* **Description of the task**
Search the data for "toNat" and copy every matching line.

* **Data under study**
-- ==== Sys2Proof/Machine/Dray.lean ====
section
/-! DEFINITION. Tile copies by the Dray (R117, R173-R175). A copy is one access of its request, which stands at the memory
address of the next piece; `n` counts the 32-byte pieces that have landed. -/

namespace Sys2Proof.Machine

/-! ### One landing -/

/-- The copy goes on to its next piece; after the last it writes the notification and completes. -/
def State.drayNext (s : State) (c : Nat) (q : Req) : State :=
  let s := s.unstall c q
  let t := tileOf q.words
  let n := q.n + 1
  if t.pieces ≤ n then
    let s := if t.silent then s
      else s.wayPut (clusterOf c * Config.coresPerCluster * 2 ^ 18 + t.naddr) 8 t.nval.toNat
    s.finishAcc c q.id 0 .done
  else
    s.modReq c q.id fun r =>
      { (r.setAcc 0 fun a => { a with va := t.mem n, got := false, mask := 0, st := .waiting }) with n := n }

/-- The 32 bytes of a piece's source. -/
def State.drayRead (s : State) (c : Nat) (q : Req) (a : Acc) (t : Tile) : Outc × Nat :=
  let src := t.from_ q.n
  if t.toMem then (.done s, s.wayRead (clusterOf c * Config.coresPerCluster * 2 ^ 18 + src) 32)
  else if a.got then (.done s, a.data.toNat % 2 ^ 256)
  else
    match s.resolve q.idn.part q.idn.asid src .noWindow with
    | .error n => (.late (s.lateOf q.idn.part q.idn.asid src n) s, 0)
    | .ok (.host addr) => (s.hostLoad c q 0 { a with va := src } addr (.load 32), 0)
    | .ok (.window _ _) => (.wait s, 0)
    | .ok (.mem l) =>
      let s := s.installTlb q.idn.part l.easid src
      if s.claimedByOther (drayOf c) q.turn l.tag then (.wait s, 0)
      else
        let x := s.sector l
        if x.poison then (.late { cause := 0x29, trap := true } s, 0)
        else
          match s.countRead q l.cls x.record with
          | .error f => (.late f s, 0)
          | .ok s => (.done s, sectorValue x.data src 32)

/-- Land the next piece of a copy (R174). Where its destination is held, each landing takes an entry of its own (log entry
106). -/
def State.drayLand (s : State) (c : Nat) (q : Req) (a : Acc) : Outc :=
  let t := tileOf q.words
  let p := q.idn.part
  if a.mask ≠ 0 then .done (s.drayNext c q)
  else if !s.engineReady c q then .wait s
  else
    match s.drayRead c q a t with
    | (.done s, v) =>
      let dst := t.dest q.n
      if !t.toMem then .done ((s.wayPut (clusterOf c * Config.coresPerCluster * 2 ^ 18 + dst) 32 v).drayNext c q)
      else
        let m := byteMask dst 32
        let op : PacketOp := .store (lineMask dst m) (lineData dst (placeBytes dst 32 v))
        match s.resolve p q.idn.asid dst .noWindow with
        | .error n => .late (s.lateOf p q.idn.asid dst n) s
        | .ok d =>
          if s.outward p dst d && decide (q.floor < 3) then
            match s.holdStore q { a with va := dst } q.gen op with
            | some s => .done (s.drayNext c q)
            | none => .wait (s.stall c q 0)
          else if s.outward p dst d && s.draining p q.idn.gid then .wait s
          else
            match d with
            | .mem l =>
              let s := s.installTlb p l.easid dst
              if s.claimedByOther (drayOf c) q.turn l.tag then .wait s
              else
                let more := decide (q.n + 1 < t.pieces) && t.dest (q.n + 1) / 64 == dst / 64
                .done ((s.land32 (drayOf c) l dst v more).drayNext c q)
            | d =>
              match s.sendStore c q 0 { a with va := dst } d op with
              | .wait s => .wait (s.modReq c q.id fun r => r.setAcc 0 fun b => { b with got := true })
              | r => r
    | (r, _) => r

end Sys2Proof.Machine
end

* **Completed exercise**
      else s.wayPut (clusterOf c * Config.coresPerCluster * 2 ^ 18 + t.naddr) 8 t.nval.toNat
  else if a.got then (.done s, a.data.toNat % 2 ^ 256)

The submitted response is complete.